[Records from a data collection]
Content starts

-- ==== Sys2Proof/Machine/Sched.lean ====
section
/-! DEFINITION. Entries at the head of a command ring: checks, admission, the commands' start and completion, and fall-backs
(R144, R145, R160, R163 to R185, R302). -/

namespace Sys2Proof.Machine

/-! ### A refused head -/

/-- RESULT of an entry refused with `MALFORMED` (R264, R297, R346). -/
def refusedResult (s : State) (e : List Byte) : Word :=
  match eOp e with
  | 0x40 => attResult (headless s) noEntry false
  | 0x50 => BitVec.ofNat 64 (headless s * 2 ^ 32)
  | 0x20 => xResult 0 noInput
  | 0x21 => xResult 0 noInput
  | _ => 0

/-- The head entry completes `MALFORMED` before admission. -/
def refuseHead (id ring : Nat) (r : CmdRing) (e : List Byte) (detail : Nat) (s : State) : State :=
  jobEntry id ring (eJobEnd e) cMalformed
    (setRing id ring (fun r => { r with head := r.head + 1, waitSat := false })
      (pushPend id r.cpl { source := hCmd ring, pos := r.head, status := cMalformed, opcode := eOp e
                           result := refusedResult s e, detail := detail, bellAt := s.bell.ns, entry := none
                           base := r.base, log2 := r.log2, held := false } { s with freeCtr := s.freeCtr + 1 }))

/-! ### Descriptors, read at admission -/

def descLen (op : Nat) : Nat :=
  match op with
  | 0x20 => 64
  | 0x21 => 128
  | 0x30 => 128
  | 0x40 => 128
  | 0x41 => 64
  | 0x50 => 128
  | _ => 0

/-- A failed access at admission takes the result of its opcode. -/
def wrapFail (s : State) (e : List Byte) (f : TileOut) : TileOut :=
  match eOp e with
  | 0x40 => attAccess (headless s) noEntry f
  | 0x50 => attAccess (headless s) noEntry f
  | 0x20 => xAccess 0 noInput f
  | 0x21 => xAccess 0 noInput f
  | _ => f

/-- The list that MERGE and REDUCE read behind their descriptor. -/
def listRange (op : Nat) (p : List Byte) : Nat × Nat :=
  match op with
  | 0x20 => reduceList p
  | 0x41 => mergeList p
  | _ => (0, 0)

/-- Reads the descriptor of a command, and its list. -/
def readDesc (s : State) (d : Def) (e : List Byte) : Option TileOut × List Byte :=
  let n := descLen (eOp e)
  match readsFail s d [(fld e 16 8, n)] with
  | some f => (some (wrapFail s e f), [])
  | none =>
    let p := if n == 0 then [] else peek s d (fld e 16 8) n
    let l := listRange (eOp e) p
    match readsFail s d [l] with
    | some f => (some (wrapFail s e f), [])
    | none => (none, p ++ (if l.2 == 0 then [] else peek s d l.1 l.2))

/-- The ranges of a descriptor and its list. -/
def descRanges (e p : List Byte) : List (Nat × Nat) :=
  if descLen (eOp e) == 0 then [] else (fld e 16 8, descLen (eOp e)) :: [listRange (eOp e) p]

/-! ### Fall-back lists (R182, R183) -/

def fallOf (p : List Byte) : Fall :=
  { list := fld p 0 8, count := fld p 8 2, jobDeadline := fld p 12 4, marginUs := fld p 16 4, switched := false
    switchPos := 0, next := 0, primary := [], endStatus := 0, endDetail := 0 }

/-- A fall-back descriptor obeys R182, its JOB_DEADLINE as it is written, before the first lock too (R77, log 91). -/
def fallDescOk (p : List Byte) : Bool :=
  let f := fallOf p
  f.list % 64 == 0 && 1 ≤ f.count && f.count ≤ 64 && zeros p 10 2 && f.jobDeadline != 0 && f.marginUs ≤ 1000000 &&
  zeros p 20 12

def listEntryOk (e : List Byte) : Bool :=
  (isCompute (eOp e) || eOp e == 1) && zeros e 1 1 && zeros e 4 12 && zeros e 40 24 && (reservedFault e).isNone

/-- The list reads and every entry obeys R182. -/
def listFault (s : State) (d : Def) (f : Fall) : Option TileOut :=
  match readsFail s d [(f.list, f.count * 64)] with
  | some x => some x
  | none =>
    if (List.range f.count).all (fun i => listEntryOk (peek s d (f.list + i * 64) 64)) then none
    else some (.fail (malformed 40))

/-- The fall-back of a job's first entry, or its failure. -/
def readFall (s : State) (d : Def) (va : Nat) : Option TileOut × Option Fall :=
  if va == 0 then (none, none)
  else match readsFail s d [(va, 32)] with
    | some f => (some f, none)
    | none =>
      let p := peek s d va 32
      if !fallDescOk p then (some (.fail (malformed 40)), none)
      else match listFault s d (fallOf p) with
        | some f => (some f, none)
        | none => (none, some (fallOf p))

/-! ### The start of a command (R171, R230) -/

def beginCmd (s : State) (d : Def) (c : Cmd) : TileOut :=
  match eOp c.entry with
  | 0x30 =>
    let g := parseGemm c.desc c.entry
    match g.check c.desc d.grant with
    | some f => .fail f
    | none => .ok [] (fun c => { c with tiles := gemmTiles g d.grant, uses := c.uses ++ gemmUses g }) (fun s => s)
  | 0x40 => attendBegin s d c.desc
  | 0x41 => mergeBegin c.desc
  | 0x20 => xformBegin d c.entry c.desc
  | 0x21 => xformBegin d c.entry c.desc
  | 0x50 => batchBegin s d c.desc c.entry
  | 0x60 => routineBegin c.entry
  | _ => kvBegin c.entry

Content ends

Could you copy out every record above exactly as it appears?

-- ==== Sys2Proof/Machine/Sched.lean ====
section
/-! DEFINITION. Entries at the head of a command ring: checks, admission, the commands' start and completion, and fall-backs
(R144, R145, R160, R163 to R185, R302). -/

namespace Sys2Proof.Machine

/-! ### A refused head -/

/-- RESULT of an entry refused with `MALFORMED` (R264, R297, R346). -/
def refusedResult (s : State) (e : List Byte) : Word :=
  match eOp e with
  | 0x40 => attResult (headless s) noEntry false
  | 0x50 => BitVec.ofNat 64 (headless s * 2 ^ 32)
  | 0x20 => xResult 0 noInput
  | 0x21 => xResult 0 noInput
  | _ => 0

/-- The head entry completes `MALFORMED` before admission. -/
def refuseHead (id ring : Nat) (r : CmdRing) (e : List Byte) (detail : Nat) (s : State) : State :=
  jobEntry id ring (eJobEnd e) cMalformed
    (setRing id ring (fun r => { r with head := r.head + 1, waitSat := false })
      (pushPend id r.cpl { source := hCmd ring, pos := r.head, status := cMalformed, opcode := eOp e
                           result := refusedResult s e, detail := detail, bellAt := s.bell.ns, entry := none
                           base := r.base, log2 := r.log2, held := false } { s with freeCtr := s.freeCtr + 1 }))

/-! ### Descriptors, read at admission -/

def descLen (op : Nat) : Nat :=
  match op with
  | 0x20 => 64
  | 0x21 => 128
  | 0x30 => 128
  | 0x40 => 128
  | 0x41 => 64
  | 0x50 => 128
  | _ => 0

/-- A failed access at admission takes the result of its opcode. -/
def wrapFail (s : State) (e : List Byte) (f : TileOut) : TileOut :=
  match eOp e with
  | 0x40 => attAccess (headless s) noEntry f
  | 0x50 => attAccess (headless s) noEntry f
  | 0x20 => xAccess 0 noInput f
  | 0x21 => xAccess 0 noInput f
  | _ => f

/-- The list that MERGE and REDUCE read behind their descriptor. -/
def listRange (op : Nat) (p : List Byte) : Nat × Nat :=
  match op with
  | 0x20 => reduceList p
  | 0x41 => mergeList p
  | _ => (0, 0)

/-- Reads the descriptor of a command, and its list. -/
def readDesc (s : State) (d : Def) (e : List Byte) : Option TileOut × List Byte :=
  let n := descLen (eOp e)
  match readsFail s d [(fld e 16 8, n)] with
  | some f => (some (wrapFail s e f), [])
  | none =>
    let p := if n == 0 then [] else peek s d (fld e 16 8) n
    let l := listRange (eOp e) p
    match readsFail s d [l] with
    | some f => (some (wrapFail s e f), [])
    | none => (none, p ++ (if l.2 == 0 then [] else peek s d l.1 l.2))

/-- The ranges of a descriptor and its list. -/
def descRanges (e p : List Byte) : List (Nat × Nat) :=
  if descLen (eOp e) == 0 then [] else (fld e 16 8, descLen (eOp e)) :: [listRange (eOp e) p]

/-! ### Fall-back lists (R182, R183) -/

def fallOf (p : List Byte) : Fall :=
  { list := fld p 0 8, count := fld p 8 2, jobDeadline := fld p 12 4, marginUs := fld p 16 4, switched := false
    switchPos := 0, next := 0, primary := [], endStatus := 0, endDetail := 0 }

/-- A fall-back descriptor obeys R182, its JOB_DEADLINE as it is written, before the first lock too (R77, log 91). -/
def fallDescOk (p : List Byte) : Bool :=
  let f := fallOf p
  f.list % 64 == 0 && 1 ≤ f.count && f.count ≤ 64 && zeros p 10 2 && f.jobDeadline != 0 && f.marginUs ≤ 1000000 &&
  zeros p 20 12

def listEntryOk (e : List Byte) : Bool :=
  (isCompute (eOp e) || eOp e == 1) && zeros e 1 1 && zeros e 4 12 && zeros e 40 24 && (reservedFault e).isNone

/-- The list reads and every entry obeys R182. -/
def listFault (s : State) (d : Def) (f : Fall) : Option TileOut :=
  match readsFail s d [(f.list, f.count * 64)] with
  | some x => some x
  | none =>
    if (List.range f.count).all (fun i => listEntryOk (peek s d (f.list + i * 64) 64)) then none
    else some (.fail (malformed 40))

/-- The fall-back of a job's first entry, or its failure. -/
def readFall (s : State) (d : Def) (va : Nat) : Option TileOut × Option Fall :=
  if va == 0 then (none, none)
  else match readsFail s d [(va, 32)] with
    | some f => (some f, none)
    | none =>
      let p := peek s d va 32
      if !fallDescOk p then (some (.fail (malformed 40)), none)
      else match listFault s d (fallOf p) with
        | some f => (some f, none)
        | none => (none, some (fallOf p))

/-! ### The start of a command (R171, R230) -/

def beginCmd (s : State) (d : Def) (c : Cmd) : TileOut :=
  match eOp c.entry with
  | 0x30 =>
    let g := parseGemm c.desc c.entry
    match g.check c.desc d.grant with
    | some f => .fail f
    | none => .ok [] (fun c => { c with tiles := gemmTiles g d.grant, uses := c.uses ++ gemmUses g }) (fun s => s)
  | 0x40 => attendBegin s d c.desc
  | 0x41 => mergeBegin c.desc
  | 0x20 => xformBegin d c.entry c.desc
  | 0x21 => xformBegin d c.entry c.desc
  | 0x50 => batchBegin s d c.desc c.entry
  | 0x60 => routineBegin c.entry
  | _ => kvBegin c.entry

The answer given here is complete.